-- ==== Sys2Proof/Machine/Hub.lean ====
section
/-!
DEFINITION. The hub's accesses to memory: virtual ones in a context's address space (R332, R335, R191), physical ones of its
units, and the records it appends (R342). Physical addresses that commands give name HBM (log entry 25).
-/
namespace Sys2Proof.Machine

/-- A core number that no core has: the hub's walks meet no cluster TLB. -/
def hubCore : Nat := 2 ^ 20

/-- A touch leads to bytes. -/
def Touch.served (t : Touch) : Bool := match t.tr with | .ok _ _ _ => true | _ => false

namespace State

/-! ### Physical accesses -/

/-- Bytes that a unit of the hub reads. -/
def hubRead (s : State) (key n : Nat) : List Byte := s.memBytes key n

/-- A physical range of HBM that holds frames. -/
def hbmRange (s : State) (pa n : Nat) : Bool :=
  decide (n = 0) || (decide (pa < 2 ^ 52) && s.frameExists (memKey 0 pa) && s.frameExists (memKey 0 (pa + n - 1)))

/-! ### Virtual accesses -/

/-- What an access of a core, or of the hub at a home, leaves behind (R259, R288, R319). -/
def virtNote (s : State) (core asid : Nat) (t : Touch) : State :=
  if core != hubCore then s.engineNote core asid t else
  match t.tr with
  | .ok (.mem k) _ _ => (s.noteSwm t.tr).touchDomains asid (s.homeDomains k)
  | _ => s

/-- The page-sized touches of a range of a context's address space, for a core or for the hub (R332). -/
def virtTouches (s : State) (core asid : Nat) (need : Need) (va : DWord) (n : Nat) : List Touch :=
  (pageChunks va n).map fun c =>
    { lane := 0, va := c.1, n := c.2
      tr := if inWindow c.1 then .protection else s.translated core asid need c.1 c.2 }

/-- What a look at a range waits for, if it does: tables, the lines of migrating pages, and, for a read of the hub, the bytes at
their homes (R303, R326, R356). -/
def virtWaits (s : State) (core asid : Nat) (need : Need) (va : DWord) (n : Nat) : Option (List Ask) :=
  let ts := s.virtTouches core asid need va n
  let q := pullTouches s ts
  let bytes := if core == hubCore && need.r then q.2.flatMap fun t => match t.tr with
    | .ok (.mem k) _ _ => q.1.homeAsks k t.n
    | _ => [] else []
  if ts.any Touch.waits then some (asksOf ts)
  else if !ts.all Touch.served then none
  else if q.2.any Touch.waits then some (asksOf q.2)
  else if q.2.all Touch.served && bytes ≠ [] then some bytes
  else none

/-- Where a range of a context's address space leads (R332, R335): the lines of migrating pages are pulled first (R326), and all
pages of the range may be used or none. -/
def virtLook (s : State) (core asid : Nat) (need : Need) (va : DWord) (n : Nat) : State × Option (List Touch) :=
  let ts := s.virtTouches core asid need va n
  if !ts.all Touch.served then (s, none) else
  let q := pullTouches s ts
  if !q.2.all Touch.served then (q.1, none) else
  (q.2.foldl (fun t u => t.virtNote core asid u) q.1, some (q.2.map fun u => { u with tr := q.1.asSwm u.tr }))

/-- What came from outside for a look of the hub has been used (R303). -/
def spendLook (s : State) (asid : Nat) (va : DWord) (n : Nat) : State :=
  if s.hub.fetched = [] then s else
  s.spend ((s.virtTouches hubCore asid needR va n).flatMap fun t =>
    s.walkSectors t.va [5, 4, 3, 2, 1] (memKey 0 (s.ctx asid).root) ++ match t.tr with | .ok (.mem k) _ _ => rangeOf k t.n | _ => [])

/-- Read a range of a context's address space at its homes (R332). -/
def virtRead (s : State) (asid : Nat) (va : DWord) (n : Nat) : Option (List Byte) :=
  let q := s.virtLook hubCore asid needR va n
  q.2.map fun ts => ts.flatMap fun t => match t.tr with
    | .ok (.mem k) _ _ => (List.range t.n).map fun i => q.1.l2Byte hubDie (k + i)
    | _ => []

/-- The held accesses from a place in their order are a context's completion words (R338). -/
def heldFor (s : State) (asid n : Nat) : State :=
  { s with hub := { s.hub with waiting := s.hub.waiting.mapIdx fun i h => if n ≤ i then { h with ctx := some asid } else h } }

/-- The held accesses from a place in their order are those of the command that runs. -/
def ownFrom (s : State) (n : Nat) : State :=
  { s with hub := { s.hub with waiting := s.hub.waiting.mapIdx fun i h => if n ≤ i then { h with own := true } else h } }

/-- Write a completion word in a context's address space as the hub (R335, R191), that of a launch, or of a record that was refused
(launch 0); whether it could be written. -/
def virtWrite (s : State) (asid : Nat) (va v : DWord) (launch : Nat) : State × Bool :=
  let q := s.virtLook hubCore asid needW va 8
  match q.2 with
  | some [t] =>
    (match t.tr with
      | .ok (.mem k) _ _ =>
        (((q.1.spendWalk asid va).hubUpdate k (.word v (2 * launch + 2))).heldFor asid q.1.hub.waiting.length, true)
      | _ => (q.1, false))
  | _ => (q.1, false)

/-! ### Records -/

/-- A KIND 11 record of a launch (R342). -/
def post11 (s : State) (asid : Nat) (device : Option (Nat × Nat × Word)) (desc word : DWord) (flags : Nat) : State :=
  let d := device.getD (0, 0, 0#32)
  s.post (fqBytes desc word asid 11 d.1 d.2.1 0 (flags + if device.isSome then 4 else 0) d.2.2)

/-- What the write of a launch's completion word waits for, if it does. -/
def wordWaits (s : State) (asid : Nat) (caddr : DWord) : Option (List Ask) :=
  if caddr == 0#64 || caddr.toNat % 8 ≠ 0 then none else s.virtWaits hubCore asid needW caddr 8

/-- Write a launch's completion word, if it has one (R335): whether it could be written. -/
def putWord (s : State) (asid launch : Nat) (caddr word : DWord) : State × Bool :=
  if caddr == 0#64 then (s, true) else if caddr.toNat % 8 ≠ 0 then (s, false) else
  s.virtWrite asid caddr word launch

/-- A launch fails or is refused (launch 0): its word with ERR, its record, FAILED (R330, R335); neither word nor record after its
context's teardown (R310, R338). -/
def failWord (s : State) (asid launch : Nat) (device : Option (Nat × Nat × Word)) (desc caddr : DWord) (cls code : Nat) : State :=
  if (s.ctx asid).tearing.isSome then s else
  let word : DWord := (1#64 <<< 63) ||| BitVec.ofNat 64 (cls * 256 + code)
  let r := s.putWord asid launch caddr word
  (r.1.post11 asid device desc word (if r.2 then 0 else 1)).statusAdd asid 16 1

end State

end Sys2Proof.Machine
end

== == ==

TASK TO COMPLETE:
Which lines above run from the one containing "def wordWaits (s" to the one containing "context's teardown (R310, R338). -/"? Give them again exactly, both ends included.

RESPONSE BOX:
def wordWaits (s : State) (asid : Nat) (caddr : DWord) : Option (List Ask) :=
  if caddr == 0#64 || caddr.toNat % 8 ≠ 0 then none else s.virtWaits hubCore asid needW caddr 8

/-- Write a launch's completion word, if it has one (R335): whether it could be written. -/
def putWord (s : State) (asid launch : Nat) (caddr word : DWord) : State × Bool :=
  if caddr == 0#64 then (s, true) else if caddr.toNat % 8 ≠ 0 then (s, false) else
  s.virtWrite asid caddr word launch

/-- A launch fails or is refused (launch 0): its word with ERR, its record, FAILED (R330, R335); neither word nor record after its
context's teardown (R310, R338). -/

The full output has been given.